Note :
This version has been edited to fit to the new cc65.
The original version is in doc/old

-*- text -*-

			Internals doc for CC65

The runtime model:

Stacks:

The program stack used by programs compiled with CC65 is located behind
the program-code.
The stack starts there and grows down.
Arguments to functions, local data etc are allocated on this
stack, and deallocated when functions exit.

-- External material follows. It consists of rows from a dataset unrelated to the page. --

/-- T-LOAD1, T-LOAD4: a second load leaves the stale tail. -/
theorem test_load : (match State.reset.load [0x11#8, 0x22#8, 0x33#8, 0x44#8] with
    | .ok s => (match s.load [0xAA#8] with | .ok t => t.mem.readBytes 0x200 5 | .error _ => [])
    | .error _ => []) = [0xAA#8, 0x22#8, 0x33#8, 0x44#8, 0#8] := by decide

/-! ## Witnesses: for each obligation with hypotheses, a state and operands that meet them together -/

/-- `DecodeInvertsEncode`: the largest `SYS`, and a draw. -/
theorem witness_DecodeInvertsEncode : Instr.wf (.sys 0xFFF#12) = true ∧ Instr.wf (.drw 15 0 0xF#4) = true := by decide

/-- `EncodeInvertsDecode`. -/
theorem witness_EncodeInvertsDecode : decodeWord 0xFF65#16 = .ok (.loadRegs 15) := by decide

/-- `DecodeFindsTheMatchingRow`: both clauses, the second at the neighbour of an exact word and at the exact word. -/
theorem witness_DecodeFindsTheMatchingRow : decodeWord 0x00E1#16 = .ok (.sys 0x0E1#12) ∧
    0x00E1#16 &&& Instr.mask (.sys 0#12) = Instr.fixedBits (.sys 0#12) ∧ 0x00E1#16 ≠ 0x00E0#16 ∧ 0x00E1#16 ≠ 0x00EE#16 ∧
    0x00E0#16 &&& Instr.mask .cls = Instr.fixedBits .cls ∧ Instr.fixedBits .cls ≠ 0x0000#16 := by decide

/-- `IllegalWordsRaiseUnknownOpcode`: words of the five classes, the last one fetched. -/
theorem witness_IllegalWordsRaiseUnknownOpcode : IllegalWord 0x5121#16 ∧ IllegalWord 0x812F#16 ∧ IllegalWord 0x912F#16 ∧
    IllegalWord 0xE09F#16 ∧ IllegalWord 0xFFFF#16 ∧ (start 0xFFFF).status = .running ∧ (start 0xFFFF).fetch = .ok 0xFFFF#16 := by
  refine ⟨?_, ?_, ?_, ?_, ?_, by decide⟩ <;> (unfold IllegalWord; decide)

/-- `StepRunsTheDecodedInstruction`: the highest `PC` with a word. -/
theorem witness_StepRunsTheDecodedInstruction :
    let s := { State.reset with pc := 0xFFE#16 }.withFetchWord 16 0x2ABC
    s.status = .running ∧ s.pc.toNat ≤ 4094 ∧
      decode [s.mem.read s.pc.toNat, s.mem.read (s.pc.toNat + 1)] = .ok (.call 0xABC#12, []) := by decide

/-- `FetchIsBigEndianAndBounded`: both clauses at the boundary, the first with a step that does not fault. -/
theorem witness_FetchIsBigEndianAndBounded :
    (let s := { State.reset with pc := 4094#16 };
      s.status = .running ∧ s.pc.toNat ≤ 4094 ∧ ∃ t, step s = .next t ∧ t.status = .running) ∧
    (let s := { State.reset with pc := 4095#16 };
      s.status = .running ∧ 4094 < s.pc.toNat) :=
  ⟨⟨by decide, by decide, exists_next (by decide : after { State.reset with pc := 4094#16 } State.status = some .running)⟩,
    by decide, by decide⟩

/-- `StepLeavesPcWhereTheInstructionSays`: a taken skip, and a RET from a full stack. -/
theorem witness_StepLeavesPcWhereTheInstructionSays :
    ((start 0x3000).status = .running ∧ (start 0x3000).fetch = .ok 0x3000#16 ∧ decodeWord 0x3000#16 = .ok (.seImm 0 0#8) ∧
      ∃ t, step (start 0x3000) = .next t ∧ t.status = .running) ∧
    (let s := { start 0x00EE with sp := 16 };
      s.status = .running ∧ s.fetch = .ok 0x00EE#16 ∧ decodeWord 0x00EE#16 = .ok .ret ∧
        ∃ t, step s = .next t ∧ t.status = .running) :=
  ⟨⟨by decide, by decide, by decide,
      exists_next (by decide : after (start 0x3000) State.status = some .running)⟩,
    by decide, by decide, by decide,
      exists_next (by decide : after { start 0x00EE with sp := 16 } State.status = some .running)⟩

/-- `StepWritesOnlyItsState`: a store of registers. -/
theorem witness_StepWritesOnlyItsState :
    let s := { start 0xFF55 with i := 0xFF0#16 }
    s.status = .running ∧ s.fetch = .ok 0xFF55#16 ∧ decodeWord 0xFF55#16 = .ok (.storeRegs 15) ∧
      ∃ t, step s = .next t ∧ t.status = .running :=
  ⟨by decide, by decide, by decide,
    exists_next (by decide : after { start 0xFF55 with i := 0xFF0#16 } State.status = some .running)⟩

/-- `FaultsArePrecise`: a fault of the fetch, and one of an instruction. -/
theorem witness_FaultsArePrecise :
    (∃ t, step { State.reset with pc := 4095#16 } = .next t ∧ t.status = .faulted) ∧
    ∃ t, step (start 0x00EE) = .next t ∧ t.status = .faulted :=
  ⟨exists_next (by decide : after { State.reset with pc := 4095#16 } State.status = some .faulted),
    exists_next (by decide : after (start 0x00EE) State.status = some .faulted)⟩

/-- `FaultedIsTerminal`. -/
theorem witness_FaultedIsTerminal : { State.reset with status := .faulted }.status = .faulted := rfl

/-- `AwaitingKeyStep`: key 15 alone, keys 0 and 15, and no key. -/
theorem witness_AwaitingKeyStep :
    let w := { State.reset with status := .awaitingKey, opcode := 0xFF0A#16 }
    w.status = .awaitingKey ∧ ((press w [15]).keys[15] = true ∧ ∀ j : Reg, j < 15 → (press w [15]).keys[j.val] = false) ∧
      ((press w [15, 0]).keys[0] = true ∧ ∀ j : Reg, j < 0 → (press w [15, 0]).keys[j.val] = false) ∧
      ∀ k : Reg, w.keys[k.val] = false := by decide

/-- `ExecWritesOnlyItsState`: the last legal address of a BCD store. -/
theorem witness_ExecWritesOnlyItsState :
    Instr.faultOf (.ldB 0) { State.reset with i := 4093#16 } = none ∧
      ∃ t, exec (.ldB 0) { State.reset with i := 4093#16 } = .next t ∧ t.status = .running :=
  ⟨by decide, exists_next (by decide : lookAt (exec (.ldB 0) { State.reset with i := 4093#16 }) State.status = some .running)⟩

/-- The invariant holds of a state with a full stack of the greatest return addresses, at the greatest `PC`. -/
theorem witness_Inv : State.Inv { State.reset with sp := 16, stack := Vector.replicate 16 4096#16, pc := 0x10FE#16 } where
  memWf := rfl
  pcBound := by decide
  stackBound := by decide
  awaitingOpcode := by decide
  faultRecord := by simp [State.faultConsistent, State.reset]

/-- `StepKeepsInvariant`: a CALL from such a state with room for one more entry. -/
theorem witness_StepKeepsInvariant : ∃ s t : State, s.Inv ∧ step s = .next t ∧ t.status = .running ∧ t.sp.val = 16 := by
  refine ⟨{ start 0x2FFF with sp := 15, stack := Vector.replicate 16 4096#16 }, ?_⟩
  obtain ⟨t, h, e⟩ := exists_next (look := fun t => (t.status, t.sp.val)) (x := (.running, 16))
    (by decide : after { start 0x2FFF with sp := 15, stack := Vector.replicate 16 4096#16 }
      (fun t => (t.status, t.sp.val)) = some (.running, 16))
  cases e' : (t.status, t.sp.val)
  refine ⟨t, ⟨by decide, by decide, by decide, by decide, ?_⟩, h, ?_, ?_⟩
  · have : (start 0x2FFF).fault = none := by decide
    simp [State.faultConsistent, this]; decide
  · exact congrArg Prod.fst e
  · exact congrArg Prod.snd e

/-- `HostOperationsKeepInvariant`: a load. -/
theorem witness_HostOperationsKeepInvariant : HostOp.load [0xAA#8] ≠ .step ∧ State.reset.Inv ∧
    ∃ t, hostAct (.load [0xAA#8]) State.reset = .next t ∧ t.mem.read 512 = 0xAA#8 :=
  ⟨by decide, ⟨rfl, by decide, by decide, by decide, by simp [State.faultConsistent, State.reset]⟩,
    exists_next (by decide : lookAt (hostAct (.load [0xAA#8]) State.reset) (fun t => t.mem.read 512) = some 0xAA#8)⟩

/-- `CompletedStepsTickTheTimersOnce`: with both timers at 1. -/
theorem witness_CompletedStepsTickTheTimersOnce :
    let s := { start 0x0000 with dt := 1#8, st := 1#8 }
    s.status = .running ∧ s.fetch = .ok 0x0000#16 ∧ decodeWord 0x0000#16 = .ok (.sys 0#12) ∧
      ∃ u, exec (.sys 0#12) (s.beginExecute 0x0000#16) = .next u ∧ u.status = .running :=
  ⟨by decide, by decide, by decide, exists_next
    (by decide : lookAt (exec (.sys 0#12) ({ start 0x0000 with dt := 1#8, st := 1#8 }.beginExecute 0x0000#16))
      State.status = some .running)⟩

The stack pointer is kept in page 0 location #x80.  All pushing and
popping of things on/off the stack is done with subroutine calls to
library routines (PUSHAX and POPAX), which adjust the stack pointer as
appropriate. 

[There are a bunch of other things defined in page 0 that are used by
the runtime library; see global.m65]

Registers:

Since CC65 is a member of the Small-C family of compilers, it uses the
notion of a 'primary register'.  In the Atari implementation, I used
the AX register pair as the primary register.  Just about everything
interesting that the library code does is done by somehow getting a
value into AX, and then calling some routine or other.  In places
where Small-C would use a secondary register, top-of-stack is used, so
for instance two argument function like integer-multiply work by
loading AX, pushing it on the stack, loading the second value, and
calling the internal function.  The stack is popped, and the result
comes back in AX.

Calling sequences:

C functions are called by pushing their args on the stack, and JSR'ing
to the entry point.  (See ex 1, below) If the function returns a
value, it comes back in AX.  NOTE!!!  A potentially significant
difference between the CC65 environment and other C environments is
that the CALLEE pops arguments, not the CALLER.  (This is done so as
to generate more compact code)  In normal use, this doesn't cause any
problems, as the normal function entry/exit conventions take care of
popping the right number of things off the stack, but you may have to
worry about it when doing things like writing hand-coded assembly
language routines that take variable numbers of arguments.  More about
that later.

Ex 1:  Function call:  Assuming 'i' declared int and 'c' declared
	char, the following C code
	
	i = baz(i, c);
	
	generates this assembler code.  I've added the comments.
	
	lda	_i		; get 'i', low byte
	ldx	_i+1		; get 'i', hi byte
	jsr	pushax		; push it
	lda	_c		; get 'c'
	ldx	#0		; fill hi byte with 0
	jsr	pushax		; push it
	ldy	#2		; arg count
	jsr	_baz		; call the function
	sta	_i		; store the result
	stx	_i+1

Note that the two words of arguments to baz were popped before it
exitted.  The way baz could tell how much to pop was by the argument
count in Y at call time.  Thus, even if baz had been called with 3
args instead of the 2 it was expecting, that would not cause stack
corruption.  

There's another tricky part about all this, though.  Note that the
args to baz are pushed in FORWARD order, ie the order they appear in
the C statement.  That means that if you call a function with a
different number of args than it was expecting, they wont end up in
the right places, ie if you call baz, as above, with 3 args, it'll
operate on the LAST two, not the first two.

Symbols:

CC65 does the usual trick of prepending an underbar ('_') to symbol
names when compiling them into assembler.  Therefore if you have a C
function named 'bar', CC65 will define and refer to it as '_bar'.
Symbol-names maybe up to 32 characters long and are case-sensitive.